The forex markets are unique in at least two characteristics in respect of available market data. Firstly, equity and futures markets are fragmented but the cost and regulatory burden of launching new exchanges and dark pools means that the number of these venues is inherently more static than the OTC forex markets. In contrast, sources of liquidity in the forex markets span global and regional banks, ECN’s, trading technology platforms and buy-side firms. Sources of forex liquidity are more dynamic.
Secondly, forex quotes from a given bank differ between buy-side firms according to individual customer characteristics such as credit quality, assets, trading volume and trading style. This and the lack of an exchange model in the forex market, means that historical forex market data typically is limited to quotes and does not include actual trades, limiting the options for back-testing and simulation.
As such, the problem of procuring historical forex market data is a much more difficult proposition than for equities and futures where it is straightforward to purchase historical market data directly from exchanges or from several reputable suppliers of such data. Several forex ECN and technology platforms make historical market data available, but as noted above quotes from banks will not be those that would have been offered directly to a specific buy-side firm.
A common, cross asset problem, to using purchased historical market data (even when it can be procured) is that of timestamp synchronization. This is a specific case of what might be termed “infrastructure idiosyncrasies” in which market data originating from the same source will be recorded slightly differently by virtue of differences in the distance, connectivity and hardware and software recording devices. In the case of forex market data, the large number and variety of liquidity sources exacerbates this problem.
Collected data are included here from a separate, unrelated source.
-- ==== Sys2Proof/Machine/Deflate.lean ====
section
/-! DEFINITION. The DEFLATE encoder (R256, R257, R269): the engine's own choice of matches and codes held to the limits of
R256, the blocks, and the check of a result by the decoder of R271. -/

namespace Sys2Proof.Machine

/-- A symbol of a block: (0, byte) a literal, (length, distance) a match. -/
abbrev DSym := Nat × Nat

/-! ## Matching -/

/-- A match within the limits of R256: 3 to 258 bytes, at most 32,768 back and not before the start, equal bytes, and within
the first 4^LEVEL places of the chain of its 3-byte prefix (DEDUCED: every earlier place is in the chain; log entry 4). -/
def matchOk (level : Nat) (before ahead : List Byte) (y : DSym) : Bool :=
  let n := before.length
  let all := before ++ ahead
  let nearer := (List.range (y.2 - 1)).countP fun k => (all.drop (n - 1 - k)).take 3 == ahead.take 3
  decide (3 ≤ y.1 ∧ y.1 ≤ 258 ∧ 1 ≤ y.2 ∧ y.2 ≤ 32768 ∧ y.2 ≤ n ∧ y.1 ≤ ahead.length ∧ nearer < 4 ^ level) &&
    (all.drop (n - y.2)).take y.1 == ahead.take y.1

/-- The symbol at a place: the engine's match, seen over the next 259 bytes, or the literal. -/
def symAt (level : Nat) (before ahead : List Byte) : DSym :=
  let y := Config.deflateMatch level before (ahead.take 259)
  if matchOk level before ahead y then y else (0, (ahead.headD 0).toNat)

/-- Bytes a symbol stands for. -/
def DSym.span (y : DSym) : Nat := max 1 y.1

/-- The symbols of the bytes ahead; `fuel` bounds their number. -/
def symsOf (level : Nat) : Nat → List Byte → List Byte → List DSym
  | 0, _, _ => []
  | fuel + 1, before, ahead =>
    if ahead.isEmpty then []
    else
      let y := symAt level before ahead
      y :: symsOf level fuel (before ++ ahead.take (DSym.span y)) (ahead.drop (DSym.span y))

/-! ## Codes -/

/-- A canonical code word (RFC 1951) as a field sent most significant bit first. -/
def huffField (ls : List Nat) (sym : Nat) : Nat × Nat :=
  let w := ls.getD sym 0
  let first := (List.range w).foldl (fun c k => 2 * (c + if k = 0 then 0 else huffCount ls k)) 0
  let code := first + (ls.take sym).countP fun l => l == w
  ((List.range w).foldl (fun r k => 2 * r + code / 2 ^ k % 2) 0, w)

/-- The last index of a table of bases that a value reaches. -/
def baseIdx (bases : List Nat) (v : Nat) : Nat := (bases.countP fun b => decide (b ≤ v)) - 1

/-- The fields of a symbol. -/
def symFields (ll dd : List Nat) (y : DSym) : List (Nat × Nat) :=
  if y.1 = 0 then [huffField ll y.2]
  else
    let i := baseIdx lenBase y.1
    let j := baseIdx distBase y.2
    [huffField ll (257 + i), (y.1 - lenBase.getD i 0, lenExtra.getD i 0), huffField dd j, (y.2 - distBase.getD j 0, distExtra.getD j 0)]

/-- The symbols of a block and its end. -/
def bodyFields (ll dd : List Nat) (ys : List DSym) : List (Nat × Nat) := ys.flatMap (symFields ll dd) ++ [huffField ll 256]

/-- The code symbols (literal/length, distance) a symbol needs. -/
def symUses (y : DSym) : Nat × Option Nat :=
  if y.1 = 0 then (y.2, none) else (257 + baseIdx lenBase y.1, some (baseIdx distBase y.2))

/-- The lengths that run-length symbols spell; none where a repeat has nothing before it or no such symbol exists. -/
def expandOps : List (Nat × Nat) → List Nat → Option (List Nat)
  | [], acc => some acc
  | (s, e) :: rest, acc =>
    if s < 16 then expandOps rest (acc ++ [s])
    else if s = 16 ∧ acc ≠ [] ∧ e < 4 then expandOps rest (acc ++ List.replicate (e + 3) (acc.getLastD 0))
    else if s = 17 ∧ e < 8 then expandOps rest (acc ++ List.replicate (e + 3) 0)
    else if s = 18 ∧ e < 128 then expandOps rest (acc ++ List.replicate (e + 11) 0)
    else none

/-- Codes that R256 and RFC 1951 allow for a block: complete within 15 and 7 bits, symbol 256 and at least one distance code
coded, every symbol used coded, and the lengths spelled by the code-length code as sent. -/
def dynOk (c : DynCodes) (ys : List DSym) : Bool :=
  decide (257 ≤ c.ll.length ∧ c.ll.length ≤ 286 ∧ 1 ≤ c.dd.length ∧ c.dd.length ≤ 30 ∧ c.cl.length = 19 ∧ 4 ≤ c.sent ∧ c.sent ≤ 19 ∧
    huffLeft c.ll = 0 ∧ huffLeft c.cl = 0 ∧ (huffLeft c.dd = 0 ∨ (c.dd.filter fun l => l != 0) = [1]) ∧ c.ll.getD 256 0 ≠ 0) &&
  c.ll.all (fun l => decide (l ≤ 15)) && c.dd.all (fun l => decide (l ≤ 15)) && c.cl.all (fun l => decide (l ≤ 7)) &&
  (clOrder.drop c.sent).all (fun k => c.cl.getD k 0 == 0) && expandOps c.ops [] == some (c.ll ++ c.dd) &&
  c.ops.all (fun o => c.cl.getD o.1 0 != 0) &&
  ys.all fun y => c.ll.getD (symUses y).1 0 != 0 && (symUses y).2.elim true fun k => c.dd.getD k 0 != 0

/-! ## Blocks -/

/-- Bits of a list of fields. -/
def fieldBits (fs : List (Nat × Nat)) : Nat := (fs.map Prod.snd).sum

/-- The three header bits of a block. -/
def blockHead (final : Bool) (btype : Nat) : List (Nat × Nat) := [(b2n final, 1), (btype, 2)]

/-- Stored blocks of at most 65,535 bytes, from bit `pos` of the stream. -/
def storedFields (final : Bool) : Nat → Nat → List Byte → List (Nat × Nat)
  | 0, _, _ => []
  | fuel + 1, pos, bs =>
    let now := bs.take 65535
    let rest := bs.drop 65535
    let head := blockHead (final && rest.isEmpty) 0 ++ [(0, (8 - (pos + 3) % 8) % 8), (now.length, 16), (65535 - now.length, 16)] ++
      now.map fun b => (b.toNat, 8)
    if rest.isEmpty then head else head ++ storedFields final fuel 0 rest

/-- A block in a fixed and in a dynamic coding. -/
def fixedFields (final : Bool) (ys : List DSym) : List (Nat × Nat) := blockHead final 1 ++ bodyFields fixedLL fixedDist ys

def dynFields (final : Bool) (c : DynCodes) (ys : List DSym) : List (Nat × Nat) :=
  let op (o : Nat × Nat) : List (Nat × Nat) :=
    huffField c.cl o.1 :: (if o.1 < 16 then [] else [(o.2, if o.1 = 16 then 2 else if o.1 = 17 then 3 else 7)])
  blockHead final 2 ++ [(c.ll.length - 257, 5), (c.dd.length - 1, 5), (c.sent - 4, 4)] ++
    ((clOrder.take c.sent).map fun k => (c.cl.getD k 0, 3)) ++ c.ops.flatMap op ++ bodyFields c.ll c.dd ys

/-- A block in the coding of fewest bits: stored before fixed before dynamic on a tie. -/
def blockFields (final : Bool) (pos : Nat) (ys : List DSym) (bs : List Byte) : List (Nat × Nat) :=
  let c := Config.deflateCodes ys
  let less (a b : List (Nat × Nat)) : List (Nat × Nat) := if fieldBits b < fieldBits a then b else a
  let best := less (storedFields final (bs.length + 1) pos bs) (fixedFields final ys)
  if dynOk c ys then less best (dynFields final c ys) else best

/-- Blocks of 16,384 symbols in turn from bit `pos`, `final` on the last. -/
def blocksFields (final : Bool) : Nat → Nat → List DSym → List Byte → List (Nat × Nat)
  | 0, _, _, _ => []
  | fuel + 1, pos, ys, bs =>
    let now := ys.take 16384
    let rest := ys.drop 16384
    let k := (now.map DSym.span).sum
    let fs := blockFields (final && rest.isEmpty) pos now (bs.take k)
    if rest.isEmpty then fs else fs ++ blocksFields final fuel (pos + fieldBits fs) rest (bs.drop k)

/-- The stream of some bytes after a history, without a wrapper. FINISH (0) ends it with BFINAL = 1; SYNC and FULL end it
with an empty stored block. -/
def deflateBody (level : Nat) (hist : List Byte) (flush : Nat) (src : List Byte) : List Byte :=
  let fs := blocksFields (flush == 0) (src.length + 1) 0 (symsOf level (src.length + 1) hist src) src
  packFields (if flush = 0 then fs else fs ++ storedFields false 1 (fieldBits fs) []) 0 0

/-- Bytes sent once `src` has been consumed and more is to come: the whole blocks whose symbols no later byte can change. -/
def deflateSent (level : Nat) (src : List Byte) : Nat :=
  if src.length ≤ 16384 then 0
  else
    let ys := symsOf level (src.length + 1) [] src
    let settled := ((List.range ys.length).filter fun k => decide (((ys.take k).map DSym.span).sum + 259 ≤ src.length)).length
    let whole := settled / 16384 * 16384
    if whole = 0 then 0 else fieldBits (blocksFields false (src.length + 1) 0 (ys.take whole) src) / 8

/-- A whole DEFLATE stream of a byte string with its wrapper. -/
def deflateWhole (wrap level : Nat) (bs : List Byte) : List Byte :=
  wrapHead wrap level ++ deflateBody level [] 0 bs ++ wrapTail wrap (adler32 bs) (crc32 bs) bs.length

/-! ## Self-verification (R261, R270) -/

/-- Whether a stream decodes to the bytes it codes, after its history. SYNC and FULL leave the decoder at its end. -/
def bodyDecodes (hist : List Byte) (flush : Nat) (body src : List Byte) : Bool :=
  let want := hist ++ src
  match Inf.blocks (8 * body.length + 1) ⟨body.toArray, 0, hist.toArray, want.length, infFull⟩ with
  | .ok (_, s) => flush == 0 && s.out.toList == want
  | .error (c, s) => flush != 0 && c == 12 && s.pos == 8 * body.length && s.out.toList == want

end Sys2Proof.Machine
end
These characteristics of historical forex market data are less troublesome when just using daily forex rates but the problem becomes more important as the required granularity of market data increases (meaning more frequent quote data is required). In the case of back-testing intra-day trading strategies and algorithmic execution strategies, purchased forex data is of little value. Similarly, transaction cost analysis (TCA) becomes much more relevant when assessed within the context of what was available, quote-wise, and available across multiple liquidity providers for a specific buy-side firm.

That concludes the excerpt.